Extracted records
-- ==== Sys2Proof/Tests/Slice0.lean ====
section
/-! SUPPORT. Tests of the model, and witnesses for the hypotheses of the statements.

Expected results come from outside the model: words are written out digit by digit from
spec/30_encoding.md R55 and R57, and results are those of the vectors of spec/95_test_vectors.md, named
in each test's comment (T control transfer, A arithmetic, M index and memory, G display, K keypad and
timers, X unrecognized words, E events). Each test runs one step or one event. -/

namespace Sys2Proof.Tests

open Sys2Proof Sys2Proof.Machine

/-! ## Helpers -/

/-- The configuration of the vectors: `FONT_BASE = 0x000`, the default font, the switch off. -/
abbrev conf : Config := Config.vectors false

/-- The reset state with registers set. -/
def regs (l : List (Reg × Byte)) : State := l.foldl (fun s p => s.writeV p.1 p.2) State.reset

/-- A state with bytes of memory set, under the vectors' configuration. -/
def poke (s : State) (a : Nat) (bs : List Byte) : State :=
  { s with mem := Memory.writeBytes conf s.mem a bs }

/-- The keys of a list down, all others up. -/
def keysDown (ks : List Key) : Vector Bool 16 := Vector.ofFn fun k => ks.contains k

/-- The pixels of a list lit, all others unlit. -/
def lit (ps : List (Col × Row)) : Framebuffer :=
  ps.foldl (fun fb p => fb.setPixel p.1 p.2 true) Framebuffer.blank

/-- The state and the outcome after one step with the word at `pc`. -/
def run (s : State) (op : Word) (rnd : Byte := 0) : State × Answer :=
  stepWith conf rnd (poke s s.pc.toNat [highByte op, lowByte op])

/-- A byte of memory under the vectors' configuration. -/
def byteAt (s : State) (a : Nat) : Byte := Memory.read conf s.mem a

/-- This machine's reset state with a word at its `pc`. -/
def holding (op : Word) : State := placeWord State.reset op

/-! ## Well-formedness: the one check refuses the two instructions of the extension -/

theorem test_wellFormed_refuses_copy : (Instr.ldReg 1 2).wellFormed false = false := by decide
theorem test_wellFormed_refuses_readTimer : (Instr.ldVxDt 1).wellFormed false = false := by decide
theorem test_wellFormed_accepts :
    (Instr.ldReg 1 2).wellFormed true = true ∧ (Instr.drw 15 15 0).wellFormed false = true := by decide

/-! ## Decoding: one word of every constructor, written out from R55 and R57 -/

theorem test_decode_control :
    decodeWord false 0x00EE = some .ret ∧ decodeWord false 0x1ABC = some (.jp 0xABC) ∧
    decodeWord false 0x220A = some (.call 0x20A) ∧ decodeWord false 0x332A = some (.seImm 3 0x2A) ∧
    decodeWord false 0x432A = some (.sneImm 3 0x2A) ∧ decodeWord false 0x5120 = some (.seReg 1 2) ∧
    decodeWord false 0x9120 = some (.sneReg 1 2) ∧ decodeWord false 0xBFFF = some (.jpV0 0xFFF) := by
  decide

theorem test_decode_alu :
    decodeWord false 0x6AFF = some (.ldImm 0xA 0xFF) ∧ decodeWord false 0x7202 = some (.addImm 2 0x02) ∧
    decodeWord false 0x8121 = some (.or 1 2) ∧ decodeWord false 0x8122 = some (.and 1 2) ∧
    decodeWord false 0x8123 = some (.xor 1 2) ∧ decodeWord false 0x8F14 = some (.addReg 15 1) ∧
    decodeWord false 0x8125 = some (.sub 1 2) ∧ decodeWord false 0x81F6 = some (.shr 1 15) ∧
    decodeWord false 0x8127 = some (.subn 1 2) ∧ decodeWord false 0x812E = some (.shl 1 2) ∧
    decodeWord false 0xC30F = some (.rnd 3 0x0F) := by decide

theorem test_decode_index_memory :
    decodeWord false 0xA2F0 = some (.ldI 0x2F0) ∧ decodeWord false 0xF21E = some (.addI 2) ∧
    decodeWord false 0xF429 = some (.ldF 4) ∧ decodeWord false 0xF033 = some (.ldB 0) ∧
    decodeWord false 0xF255 = some (.stRegs 2) ∧ decodeWord false 0xFF65 = some (.ldRegs 15) := by decide

theorem test_decode_display :
    decodeWord false 0x00E0 = some .cls ∧ decodeWord false 0xD125 = some (.drw 1 2 5) := by decide

theorem test_decode_keypad_timers :
    decodeWord false 0xE29E = some (.skp 2) ∧ decodeWord false 0xE2A1 = some (.sknp 2) ∧
    decodeWord false 0xF10A = some (.ldK 1) ∧ decodeWord false 0xF015 = some (.ldDt 0) ∧
    decodeWord false 0xF518 = some (.ldSt 5) := by decide

/-- X9, X17, X21, X22. -/
theorem test_decode_extension :
    decodeWord false 0x8120 = none ∧ decodeWord false 0xF107 = none ∧
    decodeWord true 0x8120 = some (.ldReg 1 2) ∧ decodeWord true 0xF107 = some (.ldVxDt 1) := by decide

/-- X1 to X8, X10, X11. -/
theorem test_decode_unrecognized_low :
    (([0x0000, 0x00E1, 0x00EF, 0x00FE, 0x0123, 0x0FFF, 0x5121, 0x512F, 0x8128, 0x812F] : List Word).all fun op =>
      (decodeWord true op).isNone) = true := by decide

/-- X12 to X16, X18 to X20. -/
theorem test_decode_unrecognized_high :
    (([0x9125, 0xE000, 0xE19F, 0xE1A0, 0xF100, 0xF156, 0xF166, 0xFFFF] : List Word).all fun op =>
      (decodeWord true op).isNone) = true := by decide

/-- R50, R59: two bytes, the first in bits 15:8, the rest left over; one byte alone is no instruction. -/
theorem test_decodeBytes :
    decodeBytes false [0x12, 0x34, 0x56] = .instr (.jp 0x234) [0x56] ∧
    decodeBytes false [0xFF, 0xFF] = .unrecognized 0xFFFF ∧
    decodeBytes false [0x12] = .truncated [0x12] := by decide

theorem test_decodeTableWord :
    decodeTableWord 16 0x6A55 = some (.ldImm 10 0x55) ∧ decodeTableWord 16 0x8120 = none := by decide

/-! ## Steps: control transfer -/

/-- T1. -/
theorem test_ret_empty : (run State.reset 0x00EE).2 = .fatal (.stackUnderflow 0x200) := by decide
/-- T3. -/
theorem test_ret :
    let s := { State.reset with pc := 0x300, sp := 1, stack := State.reset.stack.set 0 0x202 }
    (run s 0x00EE).1.pc = 0x202 ∧ (run s 0x00EE).1.sp = 0 := by decide
/-- T6, T9. -/
theorem test_jp : (run State.reset 0x1FFF).1.pc = 0xFFF ∧ (run State.reset 0x1200).1.pc = 0x200 := by decide
/-- T5. -/
theorem test_call_last :
    let t := (run { State.reset with sp := 15 } 0x2300).1
    t.pc = 0x300 ∧ t.sp = 16 ∧ t.stack[15] = 0x202 := by decide
/-- T4. -/
theorem test_call_full :
    (run { State.reset with sp := 16 } 0x2300).2 = .fatal (.stackOverflow 0x200) := by decide
/-- T10, T11. -/
theorem test_seImm : (run (regs [(3, 0x42)]) 0x3342).1.pc = 0x204 ∧
    (run (regs [(3, 0x41)]) 0x3342).1.pc = 0x202 := by decide
/-- T12, T13. -/
theorem test_sneImm : (run (regs [(3, 0x42)]) 0x4342).1.pc = 0x202 ∧
    (run (regs [(3, 0x41)]) 0x4342).1.pc = 0x204 := by decide
/-- T14, T15. -/
theorem test_seReg : (run (regs [(1, 7), (2, 7)]) 0x5120).1.pc = 0x204 ∧
    (run (regs [(1, 7), (2, 8)]) 0x5120).1.pc = 0x202 := by decide
/-- T17, T18. -/
theorem test_sneReg : (run (regs [(1, 7), (2, 8)]) 0x9120).1.pc = 0x204 ∧
    (run (regs [(1, 7), (2, 7)]) 0x9120).1.pc = 0x202 := by decide
/-- T21, and T22 after it. -/
theorem test_jpV0 : (run (regs [(0, 0xFF)]) 0xBFFF).1.pc = 0x10FE ∧
    (stepWith conf 0 (run (regs [(0, 0xFF)]) 0xBFFF).1).2 = .fatal (.addressOutOfRange 0x10FE) := by decide
/-- T7, T8: the fetch at the end of memory. -/
theorem test_fetch_end :
    (stepWith conf 0 { State.reset with pc := 0xFFF }).2 = .fatal (.addressOutOfRange 0xFFF) ∧
    (stepWith conf 0 { State.reset with pc := 0xFFE }).2 = .unrecognized 0x0000 := by decide
/-- T27: an odd `pc`. -/
theorem test_fetch_odd : (run { State.reset with pc := 0x301 } 0x6A55).1.readV 10 = 0x55 := by decide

Task goal –
Set down, unchanged, only those lines above that fall between the line with "(.addressOutOfRange 0xFFF) ∧" and the line with "T27: an odd", the two end lines included.

Response below –
    (stepWith conf 0 { State.reset with pc := 0xFFF }).2 = .fatal (.addressOutOfRange 0xFFF) ∧
    (stepWith conf 0 { State.reset with pc := 0xFFE }).2 = .unrecognized 0x0000 := by decide
/-- T27: an odd `pc`. -/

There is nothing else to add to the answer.